In the early days of the Web we spoke earnestly about Disinter mediation. Then many of us spoke equally confidently about re-intermediation, as we saw how markets moved fresh digital agents into place in digital marketplaces. It may be harder for the middleman to reinvent himself in the brave new world of DLT technology, however, and taking jobs and increasing productivity will become the focus of inventiveness in this area. Before the last election the UK government made a half-hearted attempt to privatise its own Land Registry. That organisation enters records by hand as well as digitally and employs 5000 people in the business of admits ration and verification. Now imagine it Honduran-style: land transfers are entered by sellers and verified by buyers and their lenders, insurers and other concerned parties, and archived in a block chain where all transactions are archived and held. While we may need an office of Land Transfer Governance we may never again need the current structures. Anyone reading this report in the Shareholder Executive should sell government agencies fast.

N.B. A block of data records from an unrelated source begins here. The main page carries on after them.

/-- A run: its events are the wanted ones, cut after the first failed; it fails exactly if one is failed; the latch and
the answers follow the events. -/
theorem runOps_events (ops : List MicroOp) (s : State) :
    (runOps ops s).state.trace = s.trace ++ play s.addr s.answerAt 0 (wants s.bl ops)
    ∧ (runOps ops s).state.xlatch = (play s.addr s.answerAt 0 (wants s.bl ops)).foldl XLatch.after s.xlatch
    ∧ ∀ k, (runOps ops s).state.answerAt k
        = s.answerAt (answered (play s.addr s.answerAt 0 (wants s.bl ops)) + k) := by
  induction ops generalizing s with
  | nil => simp [Run.state, wants, play, answered]
  | cons m ms ih =>
    have silent (t : State) (es : List Event) (h : perform m s = .completed t)
        (ha : t.answers = s.answers) (hk : t.asked = s.asked) (haddr : t.addr = s.addr) (hx : t.xlatch = s.xlatch)
        (ht : t.trace = s.trace ++ es) (hes : es.foldl XLatch.after s.xlatch = s.xlatch) (hn : answered es = 0)
        (hw : play s.addr s.answerAt 0 (wants s.bl (m :: ms)) = es ++ play s.addr s.answerAt 0 (wants t.bl ms)) :
        (runOps (m :: ms) s).state.trace = s.trace ++ play s.addr s.answerAt 0 (wants s.bl (m :: ms))
        ∧ (runOps (m :: ms) s).state.xlatch
            = (play s.addr s.answerAt 0 (wants s.bl (m :: ms))).foldl XLatch.after s.xlatch
        ∧ ∀ k, (runOps (m :: ms) s).state.answerAt k
            = s.answerAt (answered (play s.addr s.answerAt 0 (wants s.bl (m :: ms))) + k) := by
      obtain ⟨i1, i2, i3⟩ := ih t
      have he : t.answerAt = s.answerAt := funext (answerAt_congr ha hk)
      rw [runOps_cons_completed h, hw]
      rw [haddr, he] at i1 i2 i3
      refine ⟨by rw [i1, ht, List.append_assoc], by rw [i2, List.foldl_append, hes, hx], fun k => ?_⟩
      rw [i3]
      rw [answered_append, hn, Nat.zero_add]
    have asking (t : State) (v : Event) (x : XLatch) (h : perform m s = .completed t)
        (ha : t.answers = s.answers.tail) (hk : t.asked = s.asked + 1) (haddr : t.addr = s.addr) (hx : t.xlatch = x)
        (ht : t.trace = s.trace ++ [v]) (hv : s.xlatch.after v = x) (hn : answered [v] = 1)
        (hw : play s.addr s.answerAt 0 (wants s.bl (m :: ms))
          = v :: play s.addr s.answerAt 1 (wants t.bl ms)) :
        (runOps (m :: ms) s).state.trace = s.trace ++ play s.addr s.answerAt 0 (wants s.bl (m :: ms))
        ∧ (runOps (m :: ms) s).state.xlatch
            = (play s.addr s.answerAt 0 (wants s.bl (m :: ms))).foldl XLatch.after s.xlatch
        ∧ ∀ k, (runOps (m :: ms) s).state.answerAt k
            = s.answerAt (answered (play s.addr s.answerAt 0 (wants s.bl (m :: ms))) + k) := by
      obtain ⟨i1, i2, i3⟩ := ih t
      have he : ∀ k, t.answerAt k = s.answerAt (k + 1) := fun k =>
        (answerAt_congr (s := s.takeAnswer) ha hk k).trans (takeAnswer_answerAt s k)
      have hp : play t.addr t.answerAt 0 (wants t.bl ms) = play s.addr s.answerAt 1 (wants t.bl ms) := by
        rw [haddr]
        exact play_shift _ _ _ _ _ (fun n => by rw [he]; congr 1; omega) _
      rw [runOps_cons_completed h, hw]
      rw [hp] at i1 i2 i3
      refine ⟨by rw [i1, ht]; simp, by rw [i2, hx, List.foldl_cons, hv], fun k => ?_⟩
      rw [i3, he]
      congr 1
      have : answered (v :: play s.addr s.answerAt 1 (wants t.bl ms))
          = answered [v] + answered (play s.addr s.answerAt 1 (wants t.bl ms)) := answered_append [v] _
      omega
    cases m with
    | bind id =>
      cases ha : s.answer with
      | ok =>
        refine asking (s.takeAnswer.emit (.bind id .ok)).advance (.bind id .ok) s.xlatch ?_ rfl rfl rfl rfl rfl rfl rfl ?_
        · simp [perform, bindBus, ha]
        · simp [wants, play, ← answer_eq_answerAt, ha]
      | busError =>
        have hr : runOps (.bind id :: ms) s = .stopped (s.takeAnswer.emit (.bind id .busError)) :=
          runOps_cons_stopped (by simp [perform, bindBus, ha]) ms
        have hp : play s.addr s.answerAt 0 (wants s.bl (.bind id :: ms)) = [.bind id .busError] := by
          simp [wants, play, ← answer_eq_answerAt, ha]
        rw [hr, hp]
        refine ⟨rfl, rfl, fun k => (takeAnswer_answerAt s k).trans ?_⟩
        rw [Nat.add_comm k 1]; rfl
    | write d =>
      cases ha : s.answer with
      | ok =>
        refine asking ((s.takeAnswer.emit (.wr s.addr (d ||| blbit s.bl) .ok)).setLatch
          (s.xlatch.acked (d ||| blbit s.bl))).advance
          (.wr s.addr (d ||| blbit s.bl) .ok) (s.xlatch.acked (d ||| blbit s.bl)) ?_ rfl rfl rfl rfl rfl rfl rfl ?_
        · simp [perform, busWrite, ha]
        · simp [wants, play, ← answer_eq_answerAt, ha]
      | busError =>
        have hr : runOps (.write d :: ms) s = .stopped ((s.takeAnswer.emit
            (.wr s.addr (d ||| blbit s.bl) .busError)).setLatch (s.xlatch.notAcked (d ||| blbit s.bl))) :=
          runOps_cons_stopped (by simp [perform, busWrite, ha]) ms
        have hp : play s.addr s.answerAt 0 (wants s.bl (.write d :: ms)) = [.wr s.addr (d ||| blbit s.bl) .busError] := by
          simp [wants, play, ← answer_eq_answerAt, ha]
        rw [hr, hp]
        refine ⟨rfl, rfl, fun k => (takeAnswer_answerAt s k).trans ?_⟩
        rw [Nat.add_comm k 1]; rfl
    | delay n => exact silent _ [.dly n] rfl rfl rfl rfl rfl rfl rfl rfl rfl
    | setPhase p => exact silent _ [] rfl rfl rfl rfl rfl (List.append_nil _).symm rfl rfl rfl
    | setBusId v => exact silent _ [] rfl rfl rfl rfl rfl (List.append_nil _).symm rfl rfl rfl
    | setBl b => exact silent _ [] rfl rfl rfl rfl rfl (List.append_nil _).symm rfl rfl rfl
    | setDf v => exact silent _ [] rfl rfl rfl rfl rfl (List.append_nil _).symm rfl rfl rfl
    | setDc v => exact silent _ [] rfl rfl rfl rfl rfl (List.append_nil _).symm rfl rfl rfl
    | setDm v => exact silent _ [] rfl rfl rfl rfl rfl (List.append_nil _).symm rfl rfl rfl

/-- Each completed micro-operation advances `UPC` by one. -/
theorem runOps_upc {ops : List MicroOp} {s t : State} (h : runOps ops s = .completed t) :
    t.upc = s.upc + ops.length := by
  induction ops generalizing s with
  | nil => cases h; rfl
  | cons m ms ih =>
    cases hp : perform m s with
    | stopped u => rw [runOps_cons_stopped hp] at h; cases h
    | completed u =>
      rw [runOps_cons_completed hp] at h
      have hu : u.upc = s.upc + 1 := by
        cases m <;> simp only [perform, bindBus, busWrite] at hp <;> (try cases ha : s.answer) <;> simp_all <;>
          subst hp <;> rfl
      rw [ih h, hu, List.length_cons]; omega

/-! ### The registers of a run -/

/-- The registers that micro-operations write are the same. -/
abbrev SameWritable (s t : State) : Prop :=
  t.df = s.df ∧ t.dc = s.dc ∧ t.dm = s.dm ∧ t.bl = s.bl ∧ t.phase = s.phase ∧ t.busId = s.busId

theorem regWrite_congr {s t : State} (m : MicroOp) (h : SameWritable s t) :
    SameWritable (regWrite m s) (regWrite m t) := by
  obtain ⟨h1, h2, h3, h4, h5, h6⟩ := h
  cases m <;> simp_all [regWrite, SameWritable]

theorem regWrites_congr {s t : State} (ops : List MicroOp) (h : SameWritable s t) :
    SameWritable (regWrites ops s) (regWrites ops t) := by
  induction ops generalizing s t with
  | nil => exact h
  | cons m ms ih => exact ih (regWrite_congr m h)

theorem regWrites_cons (m : MicroOp) (ms : List MicroOp) (s : State) :
    regWrites (m :: ms) s = regWrites ms (regWrite m s) := rfl

theorem regWrites_append (as bs : List MicroOp) (s : State) :
    regWrites (as ++ bs) s = regWrites bs (regWrites as s) := by
  simp [regWrites]

/-- A list of bus writes and waits writes no register. -/
theorem regWrites_busOnly {ops : List MicroOp} (h : busOnly ops = true) (s : State) : regWrites ops s = s := by
  induction ops with
  | nil => rfl
  | cons m ms ih =>
    simp only [busOnly, List.all_cons, Bool.and_eq_true] at h
    rw [regWrites_cons]
    cases m <;> simp_all [regWrite, busOnly, isBus]

theorem busOnly_append (as bs : List MicroOp) : busOnly (as ++ bs) = (busOnly as && busOnly bs) := by
  simp [busOnly]

theorem busOnly_beforeQuestion {ops : List MicroOp} (h : busOnly ops = true) (j : Nat) :
    busOnly (beforeQuestion j ops) = true := by
  induction ops generalizing j with
  | nil => cases j <;> rfl
  | cons m ms ih =>
    simp only [busOnly, List.all_cons, Bool.and_eq_true] at h ih ⊢
    cases j <;> simp only [beforeQuestion] <;> split <;> simp only [List.all_cons, List.all_nil, h.1, ih h.2, Bool.and_self]

/-- The value of a field after a list, folded over that field alone. -/
def lastWrite {α : Type} (f : MicroOp → Option α) (ops : List MicroOp) (a : α) : α :=
  ops.foldl (fun a m => (f m).getD a) a

/-- What a micro-operation writes to each register. -/
def toPhase : MicroOp → Option Phase
  | .setPhase p => some p
  | .setBusId _ | .setBl _ | .setDf _ | .setDc _ | .setDm _ | .bind _ | .write _ | .delay _ => none

def toBusId : MicroOp → Option Byte
  | .setBusId v => some v
  | .setPhase _ | .setBl _ | .setDf _ | .setDc _ | .setDm _ | .bind _ | .write _ | .delay _ => none

def toBl : MicroOp → Option Bool
  | .setBl b => some b
  | .setPhase _ | .setBusId _ | .setDf _ | .setDc _ | .setDm _ | .bind _ | .write _ | .delay _ => none

def toDf : MicroOp → Option Byte
  | .setDf v => some v
  | .setPhase _ | .setBusId _ | .setBl _ | .setDc _ | .setDm _ | .bind _ | .write _ | .delay _ => none

def toDc : MicroOp → Option Byte
  | .setDc v => some v
  | .setPhase _ | .setBusId _ | .setBl _ | .setDf _ | .setDm _ | .bind _ | .write _ | .delay _ => none

def toDm : MicroOp → Option Byte
  | .setDm v => some v
  | .setPhase _ | .setBusId _ | .setBl _ | .setDf _ | .setDc _ | .bind _ | .write _ | .delay _ => none

/-- Each register after the writes of a list, read off the list. -/
theorem regWrites_fields (ops : List MicroOp) (s : State) :
    (regWrites ops s).df = lastWrite toDf ops s.df ∧ (regWrites ops s).dc = lastWrite toDc ops s.dc
    ∧ (regWrites ops s).dm = lastWrite toDm ops s.dm ∧ (regWrites ops s).bl = lastWrite toBl ops s.bl
    ∧ (regWrites ops s).phase = lastWrite toPhase ops s.phase
    ∧ (regWrites ops s).busId = lastWrite toBusId ops s.busId := by
  induction ops generalizing s with
  | nil => exact ⟨rfl, rfl, rfl, rfl, rfl, rfl⟩
  | cons m ms ih =>
    obtain ⟨h1, h2, h3, h4, h5, h6⟩ := ih (regWrite m s)
    rw [regWrites_cons, h1, h2, h3, h4, h5, h6]
    cases m <;> exact ⟨rfl, rfl, rfl, rfl, rfl, rfl⟩

/-- What stands before a question of a list made of two parts. -/
theorem beforeQuestion_append (j : Nat) (as bs : List MicroOp) :
    beforeQuestion j (as ++ bs) =
      if j < asksOf as then beforeQuestion j as else as ++ beforeQuestion (j - asksOf as) bs := by
  induction as generalizing j with
  | nil => rfl
  | cons m ms ih =>
    rw [List.cons_append, asksOf_cons]
    cases j with
    | zero =>
      have := ih 0
      cases hm : asks m <;> simp_all [beforeQuestion]
      split <;> rfl
    | succ j =>
      have h1 := ih j
      have h2 := ih (j + 1)
      cases hm : asks m
      · simp only [beforeQuestion, hm, h2, Bool.false_eq_true, if_false, Nat.zero_add]
        split <;> rfl
      · simp only [beforeQuestion, hm, h1, if_true]
        by_cases hj : j < asksOf ms
        · rw [if_pos hj, if_pos (by omega)]
        · rw [if_neg hj, if_neg (by omega), show j + 1 - (1 + asksOf ms) = j - asksOf ms by omega]; rfl

theorem perform_completed_writable {m : MicroOp} {s t : State} (h : perform m s = .completed t) :
    SameWritable (regWrite m s) t := by
  cases m <;> simp only [perform, bindBus, busWrite] at h <;> (try cases ha : s.answer) <;> simp_all <;>
    subst h <;> simp [regWrite, SameWritable]

theorem perform_stopped_writable {m : MicroOp} {s t : State} (h : perform m s = .stopped t) :
    asks m = true ∧ s.answerAt 0 = .busError ∧ SameWritable s t := by
  rw [← answer_eq_answerAt]
  cases m <;> simp only [perform, bindBus, busWrite] at h <;> (try cases ha : s.answer) <;> simp_all <;>
    subst h <;> simp [SameWritable, asks]

theorem perform_completed_answers {m : MicroOp} {s t : State} (h : perform m s = .completed t) :
    if asks m then s.answerAt 0 = .ok ∧ ∀ k, t.answerAt k = s.answerAt (k + 1)
    else ∀ k, t.answerAt k = s.answerAt k := by
  rw [← answer_eq_answerAt]
  cases m <;> simp only [perform, bindBus, busWrite] at h <;> (try cases ha : s.answer) <;> simp_all <;>
    subst h <;> simp [asks]

/-- All answers `ok`: the run completes, and every register write of the list has been made. -/
theorem runOps_of_acks {ops : List MicroOp} {s : State} (h : Acks s (asksOf ops)) :
    ∃ t, runOps ops s = .completed t ∧ SameWritable (regWrites ops s) t := by
  induction ops generalizing s with
  | nil => exact ⟨s, rfl, by simp [SameWritable, regWrites]⟩
  | cons m ms ih =>
    rw [asksOf_cons] at h
    cases hp : perform m s with
    | stopped u =>
      obtain ⟨hm, ha, -⟩ := perform_stopped_writable hp
      have := h 0 (by simp only [hm, if_true]; omega)
      rw [this] at ha; cases ha
    | completed u =>
      have hk := perform_completed_answers hp
      have hu : Acks u (asksOf ms) := fun k hkl => by
        split at hk
        · rw [hk.2]; exact h _ (by simp_all; omega)
        · rw [hk]; exact h _ (by omega)
      obtain ⟨t, ht, hw⟩ := ih hu
      refine ⟨t, by rw [runOps_cons_completed hp, ht], ?_⟩
      have := regWrites_congr ms (perform_completed_writable hp)
      rw [regWrites_cons]
      exact ⟨hw.1.trans this.1, hw.2.1.trans this.2.1, hw.2.2.1.trans this.2.2.1, hw.2.2.2.1.trans this.2.2.2.1,
        hw.2.2.2.2.1.trans this.2.2.2.2.1, hw.2.2.2.2.2.trans this.2.2.2.2.2⟩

All this sounds like redress for the problems of Big Government. But there are other aspects that could affect every business in the land. If we look at business relationships as an asset, then the report suggests that Smart Contracts are likely to become the way in which we action and police business deals:
“Smart contracts are being considered for a wide variety of uses, particularly for regulatory compliance, product traceability and service management, and also to defeat counterfeit products and fraud in the following sectors:
• Food
• Financial Services
• Energy
• Pharmaceuticals
• Health
• Aerospace
• Aviation
• Telecommunications
• IT and communications
• Transport
• Utilities
• Agriculture
• Oil and gas”
So if we are content to sit back and relax, thinking that the technology behind Bitcoin is a “sometime, maybe” phenomenon. This technology is as potentially disruptive as the Web was once perceived to be, it will spark a host of start-ups and within a year every one of us will be thinking about how it applies to what we do – and how we live. And this technology centres on the SmartPhone! Happy New Year!